Quando você chega num restaurante com muita fome, pega um cardápio e vê a tua comida preferida, tudo que dá pra imaginar é que você vai ser o abestado mais feliz do mundo quando a parada estiver ali na tua frente, esperando pra ser atacada.

Só que comer desesperadamente e além da conta te faz mal.

Quando você encontra alguém que preenche todos os requisitos pra ser o prato principal pro qual todas as entradas te levaram, a fome causa o exagero.

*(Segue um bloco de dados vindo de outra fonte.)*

/-- A REFIN whose type is committed anew is disqualified and qualifies afresh, without a wait (R347, R348). -/
def refTypeChanged (r : Nat) (s : State) : State :=
  let s := if (getRef s r).qualified then disqualify r s else s
  updRef r (fun x => { x with
    goodSince := none, hadDisq := false, wtrEnd := none, freq := none, present := false, edge := none, rate := none }) s

/-- Note since when each reference has met its condition. -/
def trackRef (r : Nat) (s : State) : State :=
  updRef r (fun x => { x with goodSince := if refGood s r then some (x.goodSince.getD s.elapsed) else none }) s

/-! ## Selection and the PLL -/

/-- The references that may be selected (R346). -/
def candidates (s : State) : List Nat :=
  (List.range 9).filter fun r => (getRef s r).qualified && (getRef s r).priority != 0 && (getRef s r).wtrEnd.isNone

/-- The selection rule of R346. -/
def selectRef (s : State) : Option Nat :=
  let cand := candidates s
  if !s.tm.auto && cand.contains s.tm.manual then some s.tm.manual
  else cand.foldl (fun (b : Option Nat) r => match b with
    | none => some r
    | some x => if (getRef s r).priority < (getRef s x).priority then some r else some x) none

/-- Move the PLL to a state, with its event (R350). -/
def pllTo (p : Pll) (s : State) : State :=
  if s.tm.pll = p then s else raise 0x20 (updTm (fun t => { t with pll := p, inBandSince := none, limitFreeSince := none }) s)

/-- The mean of a list of control values, rounded down. -/
def meanOf (l : List Int) : Int := ifloor (l.foldl (· + ·) 0) (max 1 l.length)

/-- The values of a list of changes, newest first, in the ticks from `lo` to `hi`: their sum and the ticks they cover. -/
def spanSum (lo : Nat) : Nat → List (Nat × Int) → Int × Nat
  | _, [] => (0, 0)
  | hi, (t, c) :: rest =>
    let n := hi - max t lo
    if t ≤ lo then (n * c, n)
    else
      let (x, k) := spanSum lo t rest
      (n * c + x, n + k)

/-- The mean of the control value over the last second before the present tick (R352), rounded down. -/
def meanSecond (s : State) : Int :=
  match spanSum (s.elapsed - tps) s.elapsed s.tm.recent with
  | (_, 0) => s.tm.control
  | (x, k) => ifloor x k

/-- Take the holdover value at a loss (R352): value and quality. Each second's control value is the one at its first tick; the loss
is the commit window in which HOLDOVER is entered. -/
def holdoverOf (s : State) : Int × Nat :=
  let now := s.elapsed
  let win := (s.tm.history.filter fun h => now - h.1 ≤ 660 * tps && 60 * tps < now - h.1).map (·.2)
  if 600 ≤ win.length then (meanOf win, 0)
  else if 60 ≤ win.length then (meanOf win, 1)
  else (meanSecond s, 2)

/-- Enter HOLDOVER from a closed loop: the control value becomes the holdover value (R350, R352). -/
def enterHoldover (s : State) : State :=
  let (v, q) := holdoverOf s
  let s := bump 138 (updTm (fun t => { t with loop := v, holdVal := v, holdQual := q }) s)
  pllTo .holdover (raiseIf (q != 0) 0x2E s)

/-- Drop a pending phase adjustment when a phase reference becomes selected (R355). -/
def dropAdj (s : State) : State :=
  if s.tm.adjActive then raise 0x2D (bump 144 (updTm (fun t => { t with adjFs := 0, adjActive := false }) s)) else s

/-- Set the selected reference, with its event (R346). -/
def setSel (r : Option Nat) (s : State) : State :=
  if s.tm.sel = r then s
  else
    let s := raise 0x21 (bump 137 (updTm (fun t => { t with sel := r, alarmed := false, phaseErr := none }) s))
    match r with
    | some x => if isPhaseRef s x then dropAdj s else s
    | none => s

/-- Close the loop, or turn it to another reference: it goes on from the rate it has (R350, R351). -/
def closeLoop (s : State) : State :=
  updTm (fun t => { t with base := t.loop, errSum := 0, edgeAt := none, inBandSince := none, limitFreeSince := none }) s

/-- The PLL's transitions of R350 in a commit window, `old` being the reference selected before. A forced holdover wins
over a selection change (R348). THAW begins at the control value that holds, a phase adjustment's part in it included, so that
no frequency step is taken (R353). -/
def pllStep (old : Option Nat) (s : State) : State :=
  let sel := s.tm.sel
  match s.tm.pll with
  | .stopped => s
  | .freerun => if sel.isSome then pllTo .acquiring (closeLoop (updTm (fun t => { t with loop := 0 }) s)) else s
  | .acquiring | .locked =>
    if s.tm.forced || sel.isNone then enterHoldover s
    else if sel ≠ old then pllTo .acquiring (closeLoop s) else s
  | .holdover =>
    if !s.tm.forced && sel.isSome then pllTo .thaw (closeLoop (updTm (fun t => { t with loop := t.control }) s)) else s
  | .thaw =>
    if s.tm.forced || sel.isNone then pllTo .holdover (bump 138 s)
    else if sel ≠ old then closeLoop s else s

/-- Put TM_SELECT, TM_PRIORITY and TM_FORCE_HOLDOVER into effect in the commit window after their acceptance (R346,
R347). -/
def applyTmWaits (s : State) : State :=
  let s := match s.tm.selWait with
    | some (due, auto, id, clear) =>
      if due ≤ s.elapsed then
        let s := updTm (fun t => { t with selWait := none, auto := auto, manual := id }) s
        if clear then updTm (fun t => { t with refs := t.refs.map fun (x : Ref) => { x with wtrEnd := none } }) s else s
      else s
    | none => s
  let s := match s.tm.prioWait with
    | some (due, ps) =>
      if due ≤ s.elapsed then
        updTm (fun t => { t with prioWait := none, refs := t.refs.zipIdx.map fun (x : Ref × Nat) =>
          { x.1 with priority := ps.getD x.2 0 } }) s
      else s
    | none => s
  match s.tm.forceWait with
  | some v => updTm (fun t => { t with forceWait := none, forced := v }) s
  | none => s

/-- The commit window's work of the timing subsystem: qualification, selection, PLL state (R344, R346, R350). -/
def tmWindow (s : State) : State :=
  let s := (List.range 9).foldl (fun s r => wtrIfDone r (qualifyIfDue r (disqualifyIfLost r s))) s
  let s := applyTmWaits s
  let old := s.tm.sel
  pllStep old (setSel (selectRef s) s)

/-- The loop bandwidth of a reference in mHz (R343). -/
def bandwidth (s : State) (r : Nat) : Nat :=
  match r with
  | 4 | 5 | 6 => 3000
  | 7 => 100000
  | 8 => 50
  | _ => if s.parN 0x2000 (0x10 + r) = 1 then 100 else 1000

/-- The 10 / bandwidth seconds of a reference in ticks, rounded up (R349). -/
def lockTicks (s : State) (r : Nat) : Nat := (10000 * tps + bandwidth s r - 1) / bandwidth s r

/-- Has the loop met its lock condition (R349, R350)? -/
def lockDue (s : State) : Bool :=
  match s.tm.sel with
  | none => false
  | some r =>
    let since (t : Option Nat) : Bool := match t with
      | some x => x + lockTicks s r ≤ s.elapsed
      | none => false
    (s.tm.pll == .acquiring && since s.tm.inBandSince)
      || (s.tm.pll == .thaw && since s.tm.inBandSince && since s.tm.limitFreeSince)

/-- Move to LOCKED when due. -/
def lockIfDue (s : State) : State := if lockDue s then pllTo .locked s else s

/-- The period of a frequency reference in ps (R343): of the clock input's frequency, of a carrier's symbol clock, of the PAM4 symbols
of a host lane's 106.25 or 212.5 Gb/s and of the mate lanes' 53.125 Gb/s. -/
def refPeriod (s : State) (r : Nat) : Rat :=
  match r with
  | 4 => 2000000 / (max 1 (s.parN 0x4000 1) : Nat)
  | 5 => 2000000 / (max 1 (s.parN 0x4000 2) : Nat)
  | 6 => if View.fastLane s.params (s.parN 0x2002 0) then 160 / 17 else 320 / 17
  | 7 => 640 / 17
  | _ => match s.parN 0x2000 (0x10 + r) with
    | 2 => 100000
    | 3 => 40000
    | 4 => 8000
    | _ => 6400

/-- The place of the edge of a clock of period `p` that is nearest to phase 0, for a phase `cmp` against one of its edges
(R343). -/
def nearestEdge (p : Rat) (cmp : Int) : Int := (p * ((cmp : Rat) / p + 1 / 2).floor).floor

/-- The phase of the timescale against reference `r` in ps (R343, R351, R356): by the last edge of a 1PPS input, which marks the
second after its delay, to the nearest second; by the host's last measurement; else as compared, `cmp`, against the edge that was
nearest when the loop turned to the reference. -/
def refPhase (s : State) (r : Nat) (cmp : Option Int) : Option Int :=
  if r = 8 then s.tm.steerAt.map fun _ => s.tm.steerOffset
  else if isPhaseRef s r then
    (getRef s r).edge.map fun e =>
      let sec : Int := 2000000 * tps
      let p : Int := (e + 2000000 * ((s.tick : Int) - s.elapsed) + s.parI 0x2001 (0x10 + r)) % sec
      if sec < 2 * p then p - sec else p
  else cmp.map fun x => x - s.tm.edgeAt.getD (nearestEdge (refPeriod s r) x)

/-- The damping of the loop: with 13/3 or more, its gain peaks by at most 0.1 dB (R349). -/
def pllDamping : Rat := max (13 / 3) Config.pllDamping

/-- The gains of the second-order loop of a bandwidth in mHz (R349): per second for the phase error, and per second for the sum of
the phase errors of the ticks. Its natural frequency is the one that puts the closed loop's gain 3 dB down at the bandwidth. -/
def pllGain (mHz : Nat) : Rat × Rat :=
  let z := 1 + 2 * pllDamping * pllDamping
  let w := 2 * piOf * mHz / 1000 / rootOf (z + rootOf (z * z + 1))
  (2 * pllDamping * w, w * w / tps)

/-- The rate the closed loop has found for its reference: the start plus the integral part (R349). -/
def loopRate (s : State) : Int :=
  match s.tm.sel with
  | some r => s.tm.base - ((pllGain (bandwidth s r)).2 * s.tm.errSum).floor
  | none => s.tm.loop

/-- The rate of a reference against XO_IN as measured, in 0.001 ppb: of a clock by its frequency, of a phase reference by its last two
edges or measurements. -/
def refRate (s : State) (r : Nat) : Option Int :=
  if isPhaseRef s r then (getRef s r).rate else (getRef s r).freq.map (1000 * ·)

Nem precisa externar, basta querer demais, querer rápido, querer resultado, querer certeza.

Querer desesperadamente e além da conta te faz mal.

Até porque, nem sempre a comida chega como você imagina enquanto está sentado esperando, quase sentindo o gosto de antemão. Às vezes, falta sal. Às vezes, durante a espera, o pedido da mesa ao lado chega, e você fica na dúvida.

É muito louco.

Só sei que eu tô apaixonada e tomei no cu. Mas a gente não desiste, né? Não pode.